Our CAPEX primarily focuses on tools, essential for remotely managing customer infrastructure, applications, and databases. However, the major OPEX investment involves people – identifying the right individuals, hiring new talent, and upskilling existing staff. The significant cost elements in this process are hiring, training, and retaining personnel. This is further complicated by the current trend where individuals often receive lucrative offers from global System Integrators (SIs). To attract and retain talent, our HR strategies go beyond monetary incentives. We emphasize the detrimental impact of odd working hours on long-term health, and simultaneously, we’ve fostered a culture of rapid career growth. Besides technological upskilling, we sponsor MBA programs and project management courses, creating a holistic approach that not only enhances technical skills but also promotes team management and project leadership capabilities. This multi-faceted approach has proven effective in ensuring customer satisfaction and sustaining organizational growth.
Could you elaborate on your global and India footprint, detailing your business achievements over the last 18 to 24 months?
From a domestic perspective, our presence spans across India, with offices strategically located in Mumbai, Pune, Ahmedabad, Bangalore, Chennai, Delhi, Gurgaon, and Kolkata. Internationally, we have offices in Singapore. In the realm of remote or hybrid business models, geography should ideally pose no boundaries, enabling us to provide support to customers worldwide.
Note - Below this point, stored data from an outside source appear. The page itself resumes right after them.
-- ==== Sys2Proof/Machine/FrameBuilder.lean ====
section
/-! DEFINITION. The meaning of `FB.BUILD` and the word and byte helpers (44_frame_builder.md). -/

namespace Sys2Proof.Machine

/-- `x[0] xor x[1] xor ... xor x[30]` (44_frame_builder.md rule R198). -/
def parityLow31 (x : Word) : Bool := (List.range 31).foldl (fun p i => p ^^ x.getLsbD i) false

/-- `Stamp(x)`, for a word whose bit 31 is clear (44_frame_builder.md rule R198); no value otherwise (rule R199). -/
def stamp (x : Word) : Option Word :=
  if x.getLsbD 31 then none else some (if parityLow31 x then x else x ||| 0x80000000#32)

/-- `Stamp` of every word, where every word has one. -/
def stampAll : List Word → Option (List Word)
  | [] => some []
  | x :: xs =>
    match stamp x, stampAll xs with
    | some y, some ys => some (y :: ys)
    | _, _ => none

/-- `Bytes(w)` (44_frame_builder.md rule R202): most significant byte first, or the reverse. -/
def wordBytes (msbFirst : Bool) (w : Word) : List Byte :=
  let msb := [w.extractLsb' 24 8, w.extractLsb' 16 8, w.extractLsb' 8 8, w.extractLsb' 0 8]
  if msbFirst then msb else msb.reverse

/-- `WordOf(b0, b1, b2, b3)` (44_frame_builder.md rule R208): the inverse of `Bytes`. -/
def wordOf (msbFirst : Bool) (b0 b1 b2 b3 : Byte) : Word :=
  if msbFirst then b0 ++ b1 ++ b2 ++ b3 else b3 ++ b2 ++ b1 ++ b0

/-- The header bytes `F[0 .. 4]` (44_frame_builder.md rule R201). -/
def frameHeader (e : CatEntry) (sdi : BitVec 4) : List Byte :=
  [preamble, (sidePair e sdi).1, (sidePair e sdi).2, e.length, e.command]

/-- `F[0 .. T-1]`: the header and the payload region, from the stamped words (44_frame_builder.md rules R201, R202). -/
def frameBody (msbFirst : Bool) (e : CatEntry) (sdi : BitVec 4) (stamped : List Word) : List Byte :=
  frameHeader e sdi ++ stamped.flatMap (wordBytes msbFirst)

/-- A region followed by its CRC, high byte first (44_frame_builder.md rule R203). -/
def sealed (C : LawfulCrc) (body : List Byte) : List Byte :=
  body ++ [highByte (C.fn body C.seed), lowByte (C.fn body C.seed)]

/-- `F[0 .. nbf-1]`: the frame cut short, or followed by scratch bytes the build has not written
(44_frame_builder.md rule R205, 93_implementation_defined.md U6, log 4). -/
def flushSource (build : Nat) (frame : List Byte) (nbf : Nat) : List Byte :=
  frame.take nbf ++ (List.range (nbf - frame.length)).map fun j => Config.scratchByte build (frame.length + j)

/-- The preconditions P1 to P5 (44_frame_builder.md rule R197). -/
def buildAllowed (c : Config) (sdi : BitVec 4) (k : BitVec 8) (wnull : Bool) (nw : BitVec 8) (nbf : Word) : Bool :=
  c.catValid && decide (k.toNat < c.nmsg) && decide (sdi.toNat ≤ 3) && decide (nbf.toNat ≤ c.buildMaxBytes) &&
  decide (nw.toNat ≤ c.buildMaxWords) && (!wnull || decide (nw.toNat = 0))

/-- `FB.BUILD` (44_frame_builder.md rules R195 to R205, 30_encoding.md rule R98 case d) with CRC primitive `C`. -/
def fbBuildWith (C : LawfulCrc) (sdi : BitVec 4) (k : BitVec 8) (wnull : Bool) (nw : BitVec 8) (nbf : Word)
    (words : List Word) (s : State) : Result :=
  mainPortOnly s
    (if s.cfg.hasBuilder = false then raiseIllegalCommand s
     else if buildAllowed s.cfg sdi k wnull nw nbf = false then raiseInvalidArgument s
     else
       match stampAll words with
       | none => .refused .parityBitSet
       | some stamped => withCursors .tx s
         (let frame := sealed C (frameBody s.cfg.wordMsbFirst (s.cfg.entry k.toNat) sdi stamped)
          let f := flushIn (s.cap .tx) s.tx (flushSource s.builds frame nbf.toNat) nbf.toNat
          finish { s.setRing .tx f.ring with builds := s.builds + 1 } .ok (valOfNat f.count) []))

/-- `FB.BUILD` (44_frame_builder.md rule R196). -/
def execFbBuild (sdi : BitVec 4) (k : BitVec 8) (wnull : Bool) (nw : BitVec 8) (nbf : Word)
    (words : List Word) (s : State) : Result :=
  fbBuildWith Config.crc sdi k wnull nw nbf words s

end Sys2Proof.Machine
end

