-- ==== Sys2Proof/Certificates/Slice0/Obligations.lean ====
section
/-! DEFINITION. The statements about the block, one `def Obligations.<Name> : Prop` each. Where a statement rests on
a decision the spec marks as its own (D<n> of 92_eei_decisions.md) or on a choice of the model (log n), its docstring
says so. -/

open Sys2Proof Sys2Proof.Machine

/-! ## Encoding -/

/-- Every well-formed command is read back from its encoding, every operand at every value (rules R81, R82, R87, the
spec's own decisions D17, D19). -/
def Obligations.DecodeOfEncodeIsTheCommand : Prop :=
  ∀ i : Instr, i.wf = true → decode (encode i) = some i

/-- Every pair the decoder accepts is the encoding of the command it reads, and that command is well formed: no two
encodings mean one command, and no bit of a word is ignored (rules R82, R87, R98, decisions D17, D20). -/
def Obligations.EncodeOfDecodeIsTheWord : Prop :=
  ∀ (c : Command) (i : Instr), decode c = some i → encode i = c ∧ i.wf = true

/-- The decoder and spec/opcode_table.json accept the same words under the same mnemonics (rules R80, R87, R98,
decisions D17, D19, D20). -/
def Obligations.DecoderAgreesWithOpcodeTable : Prop :=
  ∀ (c : Command) (name : String),
    (∃ i, decode c = some i ∧ i.mnemonic = name) ↔
    (∃ row ∈ opcodeTable, row.mnemonic = name ∧ c.word &&& row.mask = row.value ∧ DinFits name c)

/-- All eighteen words of rule R104 decode to the commands they are written for (decision D17); the bytes and words the
rule leaves open in its two lists are any. -/
def Obligations.WorkedEncodingsDecode : Prop :=
  (∀ b0 b1 b2 b3 b4 : Byte, decode ⟨0x1510000000000005#64, ⟨[b0, b1, b2, b3, b4], []⟩⟩ =
    some (.rbFin 1#4 5#32 [b0, b1, b2, b3, b4])) ∧
  (∀ w0 w1 w2 w3 w4 : Word, decode ⟨0x403000050000001B#64, ⟨[], [w0, w1, w2, w3, w4]⟩⟩ =
    some (.fbBuild 3#4 0#8 false 5#8 27#32 [w0, w1, w2, w3, w4])) ∧
  decode ⟨0x10000000000000EA#64, ⟨[], []⟩⟩ = some (.rbPush 0#4 0xEA#8) ∧
  decode ⟨0x1010000000000001#64, ⟨[], []⟩⟩ = some (.rbPush 1#4 0x01#8) ∧
  decode ⟨0x1110000000000000#64, ⟨[], []⟩⟩ = some (.rbPop 1#4) ∧
  decode ⟨0x1200000000000003#64, ⟨[], []⟩⟩ = some (.rbPeek 0#4 3#32) ∧
  decode ⟨0x13000000FFFFFFFF#64, ⟨[], []⟩⟩ = some (.rbAdv 0#4 0xFFFFFFFF#32) ∧
  decode ⟨0x141000000000001B#64, ⟨[], []⟩⟩ = some (.rbFout 1#4 27#32) ∧
  decode ⟨0x1600000000000000#64, ⟨[], []⟩⟩ = some (.rbUsed 0#4) ∧
  decode ⟨0x1700000000000000#64, ⟨[], []⟩⟩ = some (.rbReset 0#4) ∧
  decode ⟨0x2000000000000000#64, ⟨[], []⟩⟩ = some .fsScan ∧
  decode ⟨0x210000000000001B#64, ⟨[], []⟩⟩ = some (.cvCrc 27#32) ∧
  decode ⟨0x2200000000000013#64, ⟨[], []⟩⟩ = some (.plRead 0#8 19#32) ∧
  decode ⟨0x2200200000000001#64, ⟨[], []⟩⟩ = some (.plRead 2#8 1#32) ∧
  decode ⟨0x3000000000000000#64, ⟨[], []⟩⟩ = some .tmTick ∧
  decode ⟨0x3100100000000000#64, ⟨[], []⟩⟩ = some (.tmStat 1#8) ∧
  decode ⟨0x3200100000000000#64, ⟨[], []⟩⟩ = some (.tmElapsed 1#8) ∧
  decode ⟨0x4000110000000007#64, ⟨[], []⟩⟩ = some (.fbBuild 0#4 1#8 true 0#8 7#32 [])
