theorem flushSource_exact (build : Nat) (frame : List Byte) : flushSource build frame frame.length = frame := by
  have htake := flushSource_take build frame frame.length
  rwa [List.take_of_length_le (flushSource_length _ _ _).le, List.take_length] at htake

/-! ## Building into an empty buffer -/

theorem free_of_empty {s : State} {b : Buf} (h : s.contents b = []) : s.free b = s.cap b - 1 := by
  have hused : Machine.used (s.cap b) (s.ring b) = 0 := used_of_contents h
  rw [State.free, Machine.free, hused, Nat.sub_zero]

/-- A build of exactly its frame into an empty `TX` that has room leaves the frame there. -/
theorem built_into_empty {s : State} {sdi : BitVec 4} {k : BitVec 8} {nbf : Word} {words : List Word} (hb : s.bufOk .tx)
    (hempty : s.contents .tx = []) (hn : nbf.toNat = (builtFrame s sdi k words).length)
    (hroom : nbf.toNat ≤ s.cap .tx - 1) :
    (built s sdi k nbf words).contents .tx = builtFrame s sdi k words := by
  rw [built_contents hb (by omega), hempty, List.nil_append, free_of_empty hempty, builtSource, hn, flushSource_exact,
    List.take_of_length_le (by omega)]

/-! ## Moving what `TX` holds to `RX` -/

/-- All of what `TX` holds, copied out and copied into an empty `RX` that has room. -/
theorem move_tx_to_rx {s : State} {n : Word} {bytes : List Byte} (hs : CursorsOk s) (htx : s.contents .tx = bytes)
    (hrx : s.contents .rx = []) (hn : bytes.length = n.toNat) (hroom : bytes.length ≤ s.cap .rx - 1) :
    ∃ t u, exec (.rbFout 1#4 n) s = .next t ∧ Answered s t .ok n bytes ∧ exec (.rbFin 0#4 n bytes) t = .next u ∧
      u.contents .rx = bytes ∧ CursorsOk u ∧ u.cfg = s.cfg ∧ u.msgs = s.msgs ∧ u.port = s.port := by
  have hused := used_of_contents htx
  have hlt := used_lt_cap (hs .tx)
  have hfout := exec_rbFout_fits (buf := 1#4) (b := .tx) rfl (hs .tx) (n := n) (by omega)
  rw [htx, ← hn, hused, Nat.min_self, hn, BitVec.ofNat_toNat, BitVec.setWidth_eq, ← hn, List.take_length] at hfout
  have ht := exec_keeps_cursorsOk hs hfout
  have hfin := exec_rbFin (buf := 0#4) (b := .rx) (s := (s.advance .tx bytes.length).respond .ok n bytes) rfl n bytes
  obtain ⟨-, hcontents⟩ := fin_contents rfl (ht .rx) hn (hroom.trans_eq (free_of_empty hrx).symm) hfin
  refine ⟨_, _, hfout, answered_advance_respond s .tx _ _ _ _, hfin, ?_, exec_keeps_cursorsOk ht hfin, rfl, rfl, rfl⟩
  have hkept : ((s.advance .tx bytes.length).respond .ok n bytes).contents .rx = s.contents .rx := rfl
  rw [hcontents, hkept, hrx, List.nil_append]

/-! ## Scanning it -/

theorem exists_first {P : Nat → Prop} {k : Nat} (h : P k) : ∃ m ≤ k, P m ∧ ∀ j < m, ¬ P j := by
  classical
  exact ⟨Nat.find ⟨k, h⟩, Nat.find_min' _ h, Nat.find_spec ⟨k, h⟩, fun j hj => Nat.find_min ⟨k, h⟩ hj⟩

/-- A built frame alone in `RX` is held there for the first entry its header matches. -/
theorem frameHeld_of_built {s u : State} {sdi : BitVec 4} {k : BitVec 8} {words : List Word} (hk : k.toNat < s.cfg.nmsg)
    (hsize : 4 * words.length = (s.cfg.entry k.toNat).payloadLen) (hcfg : u.cfg = s.cfg)
    (hheld : u.contents .rx = builtFrame s sdi k words) :
    ∃ m ≤ k.toNat, ∃ hi lo, FrameHeld u m [] (builtPayload s words) [] (sidePair (s.cfg.entry k.toNat) sdi).1
      (sidePair (s.cfg.entry k.toNat) sdi).2 hi lo := by
  obtain ⟨hi, lo, hframe, hzero⟩ := builtFrame_eq s sdi k words
  obtain ⟨m, hmk, hfits, hfirst⟩ := exists_first (P := fun j => HeaderMatches (s.cfg.entry j)
    (sidePair (s.cfg.entry k.toNat) sdi).1 (sidePair (s.cfg.entry k.toNat) sdi).2 (s.cfg.entry k.toNat).length
    (s.cfg.entry k.toNat).command) (headerMatches_sidePair _ _)
  have ⟨hcmd, hlen, _, _⟩ := hfits
  refine ⟨m, hmk, hi, lo, ?_⟩
  exact
    { index := by rw [hcfg]; omega
      payloadLen := by rw [builtPayload_length, hsize, hcfg, CatEntry.payloadLen, CatEntry.payloadLen, hlen]
      clean := fun g hg => absurd hg List.not_mem_nil
      fits := by rw [hcfg, ← hlen, ← hcmd]; exact hfits
      first := by rw [hcfg, ← hlen, ← hcmd]; exact hfirst
      held := by rw [hheld, hframe, hcfg, ← hlen, ← hcmd, List.nil_append, List.append_nil]
      remainder := by rw [hcfg, ← hlen, ← hcmd, ← hframe]; exact hzero }

/-- Where the payload store holds a built payload, four bytes of it joined are the stamped word. -/
theorem wordOf_builtPayload {s t : State} {m : Nat} {words : List Word}
    (hbytes : ∀ j < (builtPayload s words).length, some (t.payloadByte m j) = (builtPayload s words)[j]?)
    {j : Nat} {x : Word} (hx : words[j]? = some x) :
    wordOf s.cfg.wordMsbFirst (t.payloadByte m (4 * j)) (t.payloadByte m (4 * j + 1))
      (t.payloadByte m (4 * j + 2)) (t.payloadByte m (4 * j + 3)) = oddStamp x := by
  obtain ⟨b0, b1, b2, b3, hsplit, hjoin⟩ := wordOf_wordBytes s.cfg.wordMsbFirst (oddStamp x)
  obtain ⟨hj, -⟩ := List.getElem?_eq_some_iff.mp hx
  have hat {i : Nat} (hi : i < 4) : some (t.payloadByte m (4 * j + i)) = [b0, b1, b2, b3][i]? := by
    rw [hbytes _ (by rw [builtPayload_length]; omega), ← hsplit]
    exact flatMap_wordBytes_at _ hi (by rw [List.getElem?_map, hx]; rfl)
  have h0 : t.payloadByte m (4 * j) = b0 := Option.some.inj (hat (i := 0) (by decide))
  have h1 : t.payloadByte m (4 * j + 1) = b1 := Option.some.inj (hat (i := 1) (by decide))
  have h2 : t.payloadByte m (4 * j + 2) = b2 := Option.some.inj (hat (i := 2) (by decide))
  have h3 : t.payloadByte m (4 * j + 3) = b3 := Option.some.inj (hat (i := 3) (by decide))
  rw [h0, h1, h2, h3, hjoin]

/-- Settles O58: the frame built (`built_into_empty`) and moved (`move_tx_to_rx`) is held in `RX`
(`frameHeld_of_built`), so that O42 says it is accepted and its payload stored; four bytes of it joined are a word
(`wordOf_builtPayload`). -/
theorem builtFrameRoundTrips : Obligations.BuiltFrameRoundTrips := by
  intro sdi k wnull nw nbf words s hp hbuilder hargs hlen hwords hrx htx hmsgs htxEmpty hrxEmpty hnbf hsize hroom
  have ⟨hvalid, hk, _⟩ := hargs
  obtain ⟨hlow, hfits, -⟩ := config_entry_ok s.cfg hk
  have hframeLen : (builtFrame s sdi k words).length = nbf.toNat := by rw [builtFrame_length, hlen, hnbf]
  have hroomRx : (builtFrame s sdi k words).length ≤ s.cap .rx - 1 := by
    rw [CatEntry.frameLen] at hfits
    have hcap : s.cap .rx = s.cfg.capRx := rfl
    omega
  have hbuild := exec_fbBuild hp hbuilder hargs hwords htx
  have hs : CursorsOk s := fun b => by cases b <;> assumption
  obtain ⟨s2, s3, hfout, hcopied, hfin, hheld, hs3, hcfg3, hmsgs3, hport3⟩ :=
    move_tx_to_rx (exec_keeps_cursorsOk hs hbuild) (built_into_empty htx htxEmpty hframeLen.symm hroom) hrxEmpty
      hframeLen hroomRx
  have hcfg : s3.cfg = s.cfg := hcfg3
  have hscan : s3.CanScan := ⟨hport3.trans hp, by rwa [hcfg], hs3 .rx⟩
  obtain ⟨m, hmk, hi, lo, hframe⟩ := frameHeld_of_built hk (by rw [hlen]; exact hsize) hcfg hheld
  obtain ⟨hcomplete, hcrc⟩ := hframe.complete
  have ⟨_, _, _, _, _, hmatch, hfirst⟩ := hframe.candidate
  obtain ⟨s4, hexec, -, hanswer, -, -, -, -, -, hstore, -⟩ :=
    scanAcceptsAWholeFrame s3 0 m hscan (by rw [hmsgs3, hcfg]; exact hmsgs) hframe.candidate hcomplete hcrc
  rw [Nat.zero_mul, Nat.zero_add] at hanswer
  refine ⟨_, s2, s3, s4, _, m, hbuild, hfout, hcopied, hfin, hexec, hanswer, hmk, hmatch, hfirst,
    fun hen j x hx => ?stamped⟩
  case stamped =>
    obtain ⟨-, hbytes, -⟩ := hstore (by rwa [hcfg])
    refine wordOf_builtPayload (fun i hi => ?_) hx
    have hat := hframe.payload_at hi
    rw [List.length_nil] at hat
    rw [hbytes i (by rw [hframe.payloadLen] at hi; exact hi), hat]

end Sys2Proof.Machine
end
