-- ==== Sys2Proof/Laws/LaneOps.lean ====
section
/-! SUPPORT. What each lane operation computes, as numbers: one lemma per operation. -/

namespace Sys2Proof.Machine

variable {n w : Nat}

theorem toNat_lsr (x : BitVec w) (s : Nat) : (lsr x s).toNat = x.toNat / 2 ^ s := by
  unfold lsr
  split
  · rw [BitVec.toNat_ushiftRight, Nat.shiftRight_eq_div_pow]
  · rename_i h
    rw [Nat.div_eq_of_lt (Nat.lt_of_lt_of_le x.isLt (Nat.pow_le_pow_right (by decide) (Nat.le_of_not_lt h)))]
    rfl

theorem toNat_lsl (x : BitVec w) (s : Nat) : (lsl x s).toNat = x.toNat * 2 ^ s % 2 ^ w := by
  unfold lsl
  split
  · rw [BitVec.toNat_shiftLeft, Nat.shiftLeft_eq]
  · rename_i h
    rw [Nat.mod_eq_zero_of_dvd (Dvd.dvd.mul_left (Nat.pow_dvd_pow 2 (Nat.le_of_not_lt h)) _)]
    rfl

theorem swizzle_apply {t v : Nat} (table : Lanes t w) (idx : Lanes n v) (i : Fin n) :
    swizzle table idx i = if h : (idx i).toNat < t then table ⟨(idx i).toNat, h⟩ else 0 := rfl

theorem rotate_apply (a : Lanes n w) (k : Nat) (i : Fin n) :
    rotate a k i = a ⟨(i.val + k) % n, Nat.mod_lt _ (Nat.lt_of_le_of_lt (Nat.zero_le _) i.isLt)⟩ := rfl

theorem compareEq_eq_one (a : Lanes n w) (s : BitVec 16) (i : Fin n) :
    compareEq a s i = 1 ↔ (a i).toNat = s.toNat := by
  unfold compareEq
  rcases h : ((a i).toNat == s.toNat) with _ | _
  · simpa using h
  · simpa using h

theorem compareGt_eq_one (a : Lanes n w) (s : BitVec 16) (i : Fin n) :
    compareGt a s i = 1 ↔ s.toNat < (a i).toNat := by
  unfold compareGt
  rcases h : decide (s.toNat < (a i).toNat) with _ | _
  · simpa using h
  · simpa using h

theorem getLsbD_foldr_or (xs : List (BitVec w)) (j : Nat) :
    (xs.foldr (· ||| ·) 0).getLsbD j = xs.any (fun x => x.getLsbD j) := by
  induction xs with
  | nil => simp
  | cons x xs ih => rw [List.foldr_cons, BitVec.getLsbD_or, ih, List.any_cons]

/-- Bit j of an OR of lanes is set iff it is set in some lane (R141). -/
theorem getLsbD_reduceOr (a : Lanes n w) (j : Nat) :
    (reduceOr a).getLsbD j = true ↔ ∃ i, (a i).getLsbD j = true := by
  unfold reduceOr
  rw [getLsbD_foldr_or]
  simp [List.any_eq_true, List.mem_ofFn]

theorem reduceAll_eq_true (a : Lanes n 1) : reduceAll a = true ↔ ∀ i, a i = 1 := by
  unfold reduceAll
  simp [List.all_eq_true, List.mem_ofFn]

theorem reduceAny_eq_true (a : Lanes n 1) : reduceAny a = true ↔ ∃ i, a i = 1 := by
  unfold reduceAny
  simp [List.any_eq_true, List.mem_ofFn]

theorem reduceSum_eq (a : Lanes n w) : reduceSum a = ∑ i, (a i).toNat := by
  unfold reduceSum
  rw [List.map_ofFn, List.sum_ofFn]
  rfl

theorem maskOf_eq (a : Lanes n 1) : maskOf a = ∑ i : Fin n, if a i = 1 then 2 ^ i.val else 0 := by
  unfold maskOf
  rw [List.sum_ofFn]
  simp

theorem findFirstSet_le (a : Lanes n 1) : findFirstSet a ≤ n := by
  unfold findFirstSet
  simpa using List.findIdx_le_length (xs := List.ofFn a) (p := (· == 1))

/-- The first true lane is k: lane k is true and every lane before it is false (R146). -/
theorem findFirstSet_eq_iff (a : Lanes n 1) (k : Fin n) :
    findFirstSet a = k ↔ a k = 1 ∧ ∀ j : Fin n, j < k → a j ≠ 1 := by
  unfold findFirstSet
  rw [List.findIdx_eq (by simp)]
  constructor
  · rintro ⟨h1, h2⟩
    refine ⟨by simpa using h1, fun j hj => ?_⟩
    simpa using h2 j hj
  · rintro ⟨h1, h2⟩
    refine ⟨by simpa using h1, fun j hj => ?_⟩
    simpa using h2 ⟨j, Nat.lt_trans hj k.isLt⟩ hj

/-- No lane is true: the sentinel N (R146). -/
theorem findFirstSet_of_none (a : Lanes n 1) (h : ∀ i, a i ≠ 1) : findFirstSet a = n := by
  unfold findFirstSet
  rw [List.findIdx_eq_length_of_false]
  · simp
  · intro x hx
    obtain ⟨i, rfl⟩ := List.mem_ofFn.mp hx
    simpa using h i

theorem toNat_laneAdd (a b : Lanes n w) (i : Fin n) : (laneAdd a b i).toNat = ((a i).toNat + (b i).toNat) % 2 ^ w :=
  BitVec.toNat_add _ _

theorem toNat_laneSub (a b : Lanes n w) (i : Fin n) :
    (laneSub a b i).toNat = ((a i).toNat + (2 ^ w - (b i).toNat)) % 2 ^ w := by
  rw [laneSub, BitVec.toNat_sub, Nat.add_comm]

theorem toNat_laneSubScalar (a : Lanes n w) (s : BitVec w) (i : Fin n) :
    (laneSubScalar a s i).toNat = ((a i).toNat + (2 ^ w - s.toNat)) % 2 ^ w := by
  rw [laneSubScalar, BitVec.toNat_sub, Nat.add_comm]

theorem toNat_laneMulScalar (a : Lanes n w) (s : BitVec w) (i : Fin n) :
    (laneMulScalar a s i).toNat = (a i).toNat * s.toNat % 2 ^ w := BitVec.toNat_mul _ _

theorem toNat_scalarOf (w : Nat) (imm : BitVec 16) : (scalarOf w imm).toNat = imm.toNat % 2 ^ w :=
  BitVec.toNat_setWidth _ _

theorem laneAnd_apply (a b : Lanes n w) (i : Fin n) : laneAnd a b i = a i &&& b i := rfl
theorem laneAndScalar_apply (a : Lanes n w) (s : BitVec w) (i : Fin n) : laneAndScalar a s i = a i &&& s := rfl
theorem laneOr_apply (a b : Lanes n w) (i : Fin n) : laneOr a b i = a i ||| b i := rfl
theorem laneNot_apply (a : Lanes n w) (i : Fin n) : laneNot a i = ~~~(a i) := rfl

theorem toNat_laneNot (a : Lanes n w) (i : Fin n) : (laneNot a i).toNat = 2 ^ w - 1 - (a i).toNat :=
  BitVec.toNat_not

theorem toNat_boolToU8 (a : Lanes n 1) (i : Fin n) : (boolToU8 a i).toNat = if a i = 1 then 1 else 0 := by
  unfold boolToU8
  by_cases h : a i = 1
  · rw [if_pos h, if_pos (by simpa using h)]
    rfl
  · rw [if_neg h, if_neg (by simpa using h)]
    rfl

theorem toNat_laneWiden (a : Lanes n 8) (i : Fin n) : (laneWiden a i).toNat = (a i).toNat := by
  rw [laneWiden, BitVec.toNat_setWidth]
  exact Nat.mod_eq_of_lt (Nat.lt_trans (a i).isLt (by decide))

theorem toNat_laneNarrow (a : Lanes n 16) (i : Fin n) : (laneNarrow a i).toNat = (a i).toNat % 256 := by
  rw [laneNarrow, BitVec.toNat_setWidth]

/-- A lane of a vector by its number. -/
theorem ofList_apply (xs : List (BitVec w)) (i : Fin n) : ofList n xs i = xs.getD i 0 := rfl

end Sys2Proof.Machine
end

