/-- An element of a block by its place in the block. -/
theorem getD_of_take_drop_eq_ofFn {α : Type} {n m : Nat} {xs : List α} {block : Fin n → α}
    (h : (xs.drop m).take n = List.ofFn block) (j : Fin n) (d : α) : xs.getD (m + j) d = block j := by
  rw [List.getD_eq_getElem?_getD, ← List.getElem?_drop, ← List.getElem?_take_of_lt j.isLt, h]
  simp

/-- Settles O46: both sides are cut into blocks, one for each chunk. -/
theorem bufferDecodeConcatenatesItsChunks : Obligations.BufferDecodeConcatenatesItsChunks := by
  intro len s q hq hlen halphabet
  have hcount := length_eq_of_chunksOf q.payload hlen
  have hpayload := payload_b64BufferResponse hlen halphabet
  refine ⟨_, answers_b64decode len hq, ?_, fun c hc => ?_⟩
  · rw [hpayload, length_flatMap_b64Out, hcount]
    omega
  · have hchunk : c < (chunksOf q.payload).length := by omega
    have hchars : (q.payload.drop (4 * c)).take 4 = List.ofFn (chunksOf q.payload)[c] := by
      conv_lhs => rw [← flatMap_ofFn_chunksOf q.payload hlen]
      exact take_drop_flatMap_ofFn (fun chunk => chunk) _ hchunk
    have hvalid : b64Valid (chunksOf q.payload)[c] = true :=
      b64Valid_of_mem_chunksOf hlen halphabet (List.getElem_mem hchunk)
    refine ⟨_, resultOf_b64chunk _ 0, ?_⟩
    rw [hchars, ← pack, unpack_pack _ (by decide) (by decide), hvalid]
    refine ⟨toNat_chunkResult_valid _ true, fun j hj => ?_⟩
    rw [hpayload, getD_of_take_drop_eq_ofFn (take_drop_flatMap_ofFn b64Out _ hchunk) ⟨j, hj⟩]
    exact (laneOf_chunkResult _ true ⟨j, hj⟩).symm

end Sys2Proof.Machine
end

section
/-! The IPv4 parser (46_ipv4.md): what each step computes of the string, by characters and fields (R231 to R252), and the record
that the command answers (R260 to R265). -/

namespace Sys2Proof.Machine

/-! ## The padded buffer (R230, R232) -/

/-- The buffer `c` is the string `chars`, padded with zero bytes: what the steps after the length gate work on (R232). -/
structure IsPadded (c : Lanes 16 8) (chars : List Nat) : Prop where
  length_le : chars.length ≤ 15
  toNat_eq : ∀ i : Fin 16, (c i).toNat = chars[i.val]?.getD 0

theorem length_charsOf (a : Bus) (len : Nat) : (charsOf a len).length = len := by
  rw [charsOf, List.length_map, List.length_range]

theorem getElem?_charsOf (a : Bus) (len i : Nat) :
    (charsOf a len)[i]? = if i < len then some (laneOf 8 a i) else none := by
  rw [charsOf, List.getElem?_map]
  split
  case isTrue hi => rw [List.getElem?_range hi, Option.map_some]
  case isFalse hi => rw [List.getElem?_eq_none (List.length_range ▸ Nat.le_of_not_lt hi), Option.map_none]

theorem forall_mem_charsOf_iff (a : Bus) (len : Nat) (p : Nat → Prop) :
    (∀ x ∈ charsOf a len, p x) ↔ ∀ j, j < len → p (laneOf 8 a j) := by
  simp [charsOf]

/-- The buffer that the length gate lets pass is the string on bus A, padded (R232). -/
theorem isPadded_ip4Pad {len : Nat} (hlen : len ≤ 15) (a : Bus) :
    IsPadded (ip4Pad len (unpack 16 8 a)) (charsOf a len) where
  length_le := (length_charsOf a len).trans_le hlen
  toNat_eq i := by
    rw [ip4Pad, getElem?_charsOf]
    split
    case isTrue => exact toNat_unpack a i
    case isFalse => rfl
However, challenges arise in terms of working hours and language. These challenges are particularly prominent in some countries where accents or local languages present hurdles. While English may be a common language, accents and local languages in specific regions can significantly impact communication. This accent challenge is notable in certain countries, even though English is spoken.
Over the past 18 to 24 months, we have experienced notable growth, witnessing a 15-20% increase in services revenue. Our proficiency in providing excellent support has not only led to customer satisfaction but has also resulted in technology orders as customers refresh their technologies. This has translated into significant revenue growth. The investments made in tools and technologies have proven worthwhile, leading to customer retention and the acquisition of new customers. In terms of new additions, we have welcomed approximately 22 new logos in the past year, indicating a robust expansion of our clientele. This success can be attributed to our commitment to providing top-notch services and staying technologically relevant in a dynamic market.
Looking ahead, what strategies would you recommend for channel partners and IT service providers to remain resilient and successful in the dynamic IT services marketplace?
To thrive in the evolving IT services marketplace, it’s crucial to shift from being just a product seller to a comprehensive solution provider. Moving credentials towards becoming Managed Service Partners (MSPs) or Cloud Service Providers (CSPs) is essential. This transformation distinguishes you in the market, as there are few System Integrators who have transitioned from traditional roles to the dynamic landscape of MSPs or CSPs.
For Managed Service Providers, services like Backup as a Service, Disaster Recovery as a Service, and Device as a Service have gained significant popularity. On the cloud services front, the focus is shifting towards Security Operations (SecOps) and Financial Operations, indicating an increased emphasis on security and financial aspects within the cloud services domain.
Please share insights into your top focus areas and expansion plans for the future.
Our key focus areas for the foreseeable future include Business Intelligence, encompassing analytics, along with Robotic Process Automation (RPA) and Artificial Intelligence and Machine Learning (AIML). Additionally, Cybersecurity and Digital Forensic Services will be pivotal areas of concentration. Of course, our commitment to services and cloud solutions will persist, forming the foundation of our expansion plans over the next few years.